Millie Hyett
- Born: 28 April 2005 (age 20)
- Height: 1.77 m (5 ft 10 in)
- Weight: 78 kg (172 lb)
- School: Hartpury College
- University: Hartpury University

Rugby union career
- Position: Fly-half
- Current team: Gloucester–Hartpury

Senior career
- Years: Team / Apps / (Points)
- 2024: Gloucester–Hartpury

International career
- Years: Team / Apps / (Points)
- 2024-2025: England U20

= Millie Hyett =

English rugby player

 Millie Hyett (born 28 April 2005) is an English rugby union footballer who plays for Gloucester–Hartpury. Her preferred position is fly-half.

==Early life==
Hyett took up playing rugby union at the age of four years-old. She grew-up wity three brothers who all also played the sport. She played at Evesham Rugby Club in Worcestershire and attended Hartpury College and Hartpury University.

==Club career==
A fly-half, she played for Worcester RFC prior to joining Gloucester–Hartpury.

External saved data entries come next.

-- ==== Sys2Proof/Machine/ScalarMem.lean ====
section
/-! DEFINITION. Scalar loads, stores and atomics (R163 to R165, R170 to R172). -/

namespace Sys2Proof.Machine

/-- The effective pointer (R164). -/
def State.pointer (s : State) (a : SReg) (i : BitVec 12) : Word := s.x a + i.signExtend 64

/-- What a computation leaves behind when it stands for the whole of a scalar instruction: `f` on success, and on a stop
the trap or the stall. -/
def State.runM {α : Type} (s : State) (m : M α) (f : α → State → State) : State :=
  match m.go s with
  | (.ok v, s') => f v s'
  | (.error h, s') => s'.halt h

/-- Whether a load leaves its value open (R84, R87; log 86): it is to be slow, and it misses the L1 at a home of this endpoint
with good bytes, so that it can meet no fault any more. -/
def State.defers (s : State) (q : Phys) (n : Nat) : Option Nat :=
  match q.loc with
  | .glob pa =>
    if s.hart.slow && !inHub (offOf pa) && (s.cachedLine pa).isNone && epOf pa = s.endpt && !s.homeSilent q.loc
      && !s.isBad q.loc n
    then some pa else none
  | .spad _ _ => none

/-- A load of `n` bytes into S(d), with its sign or without (R164). -/
def State.load (s : State) (d a : SReg) (i : BitVec 12) (n : Nat) (sx : Bool) : State :=
  s.runM (scalarPlace (s.pointer a i) n) fun q t =>
    match t.defers q n with
    | some pa => { t.landLate with hart.slow := false, hart.late := some ⟨d, pa, n, sx, s.hart.pc⟩ }.advance
    | none => t.runM (scalarValue q n) fun v u => u.result d (loaded sx n v)

/-- A store of the `n` low bytes of S(r) (R164). -/
def State.store (s : State) (r a : SReg) (i : BitVec 12) (n : Nat) : State :=
  s.runM (scalarStore (s.pointer a i) n (s.x r).toNat) fun _ s' => s'.advance

/-! ### Loads and stores (R163, R164) -/

/-- `lb` (R164). -/
def execLb (d a : SReg) (i : BitVec 12) (s : State) : Result := .next (s.load d a i 1 true)

/-- `lbu` (R164). -/
def execLbu (d a : SReg) (i : BitVec 12) (s : State) : Result := .next (s.load d a i 1 false)

/-- `lh` (R164). -/
def execLh (d a : SReg) (i : BitVec 12) (s : State) : Result := .next (s.load d a i 2 true)

/-- `lhu` (R164). -/
def execLhu (d a : SReg) (i : BitVec 12) (s : State) : Result := .next (s.load d a i 2 false)

/-- `lw` (R164). -/
def execLw (d a : SReg) (i : BitVec 12) (s : State) : Result := .next (s.load d a i 4 true)

/-- `lwu` (R164). -/
def execLwu (d a : SReg) (i : BitVec 12) (s : State) : Result := .next (s.load d a i 4 false)

/-- `ld` (R164). -/
def execLd (d a : SReg) (i : BitVec 12) (s : State) : Result := .next (s.load d a i 8 false)

/-- `sb` (R164). -/
def execSb (r a : SReg) (i : BitVec 12) (s : State) : Result := .next (s.store r a i 1)

/-- `sh` (R164). -/
def execSh (r a : SReg) (i : BitVec 12) (s : State) : Result := .next (s.store r a i 2)

/-- `sw` (R164). -/
def execSw (r a : SReg) (i : BitVec 12) (s : State) : Result := .next (s.store r a i 4)

/-- `sd` (R164). -/
def execSd (r a : SReg) (i : BitVec 12) (s : State) : Result := .next (s.store r a i 8)

/-! ### Atomics (R96, R171, R172) -/

/-- The new value of an atomic on values of `w` bits, if it stores one (R171). -/
def atomicNew (op : AtomicOp) (w m y expected : Nat) : Option Nat :=
  match op with
  | .swap => some y
  | .add => some ((m + y) % 2 ^ w)
  | .and => some (m &&& y)
  | .or => some (m ||| y)
  | .xor => some (m ^^^ y)
  | .min => some (if signed w m ≤ signed w y then m else y)
  | .max => some (if signed w m ≤ signed w y then y else m)
  | .minu => some (Nat.min m y)
  | .maxu => some (Nat.max m y)
  | .cas => if m = expected then some y else none

/-- One indivisible read-modify-write of `n` bytes at a home, and the old value (R96). -/
def State.atomicAt (s : State) (l : Loc) (n : Nat) (op : AtomicOp) (y expected : Nat) (src : WakeSource) : State × Nat :=
  let m := leNat (s.homeRead l n)
  match atomicNew op (8 * n) m y expected with
  | some v => (s.homeStore l (leBytes v n) src, m)
  | none => (s, m)

/-- Before a SAMO is sent: its line leaves the L1, and the stores that the hart posted to the line are applied
(R86, R99). -/
def State.dropLine (s : State) (l : Loc) : State :=
  match l with
  | .glob pa =>
    let s := (s.lateFirst l).applyLine s.hart.id (pa / 64)
    { s with hart.l1 := s.hart.l1.filter fun k => k.base ≠ pa / 64 * 64 }
  | .spad _ _ => s

/-- A scalar atomic of `n` bytes (R172): faults as a store, release, drain, the operation at the home, acquire. The data that it
reads is what the hart's earlier stores have left at the home (R83, R86). -/
def scalarAtomic (p : Word) (n : Nat) (op : AtomicOp) (y expected : Nat) (sc : Scope) (o : Order) : M Nat := do
  if o.releases && (sc = .device || sc = .domain) then latchCheck
  let q ← resolve (← get).ctx .atomic p n n .answered
  allow (← get).ctx .atomic q n
  if o.releases then release sc
  answered q.loc
  drainAll
  modify fun s => s.dropLine q.loc
  dataCheck q n
  let r := (← get).atomicAt q.loc n op y expected (.hart (← get).hart.id)
  set r.1
  if o.acquires then modify fun s => s.acquire sc
  pure r.2

/-- A SAMO instruction (R171). -/
def State.samo (s : State) (d a b : SReg) (w : Bool) (sc : Scope) (o : Order) (op : AtomicOp) : State :=
  let n := if w then 8 else 4
  s.runM (scalarAtomic (s.x a) n op ((s.x b).toNat % 2 ^ (8 * n)) ((s.x d).toNat % 2 ^ (8 * n)) sc o)
    fun v s' => s'.result d (sextBytes n v)

/-- `aswap` (R171). -/
def execAswap (d a b : SReg) (w : Bool) (sc : Scope) (o : Order) (s : State) : Result := .next (s.samo d a b w sc o .swap)

/-- `aadd` (R171). -/
def execAadd (d a b : SReg) (w : Bool) (sc : Scope) (o : Order) (s : State) : Result := .next (s.samo d a b w sc o .add)

/-- `aand` (R171). -/
def execAand (d a b : SReg) (w : Bool) (sc : Scope) (o : Order) (s : State) : Result := .next (s.samo d a b w sc o .and)

/-- `aor` (R171). -/
def execAor (d a b : SReg) (w : Bool) (sc : Scope) (o : Order) (s : State) : Result := .next (s.samo d a b w sc o .or)

/-- `axor` (R171). -/
def execAxor (d a b : SReg) (w : Bool) (sc : Scope) (o : Order) (s : State) : Result := .next (s.samo d a b w sc o .xor)

/-- `amin` (R171). -/
def execAmin (d a b : SReg) (w : Bool) (sc : Scope) (o : Order) (s : State) : Result := .next (s.samo d a b w sc o .min)

/-- `amax` (R171). -/
def execAmax (d a b : SReg) (w : Bool) (sc : Scope) (o : Order) (s : State) : Result := .next (s.samo d a b w sc o .max)

/-- `aminu` (R171). -/
def execAminu (d a b : SReg) (w : Bool) (sc : Scope) (o : Order) (s : State) : Result := .next (s.samo d a b w sc o .minu)

/-- `amaxu` (R171). -/
def execAmaxu (d a b : SReg) (w : Bool) (sc : Scope) (o : Order) (s : State) : Result := .next (s.samo d a b w sc o .maxu)

/-- `acas` (R171). -/
def execAcas (d a b : SReg) (w : Bool) (sc : Scope) (o : Order) (s : State) : Result := .next (s.samo d a b w sc o .cas)

end Sys2Proof.Machine
end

She played British Universities and Colleges Sport (BUCS) league rugby union for Hartpury. She made a try scoring debut for Gloucester-Hartpury in Premiership Women's Rugby on 11 February 2024 against Bristol. She was a member of the Gloucester-Hartpury squad which won league titles in the 2023-2024 and 2024–25 Premiership Women's Rugby seasons.

==International career==
She captained the England U20 team at the 2025 Six Nations Women’s Summer Series.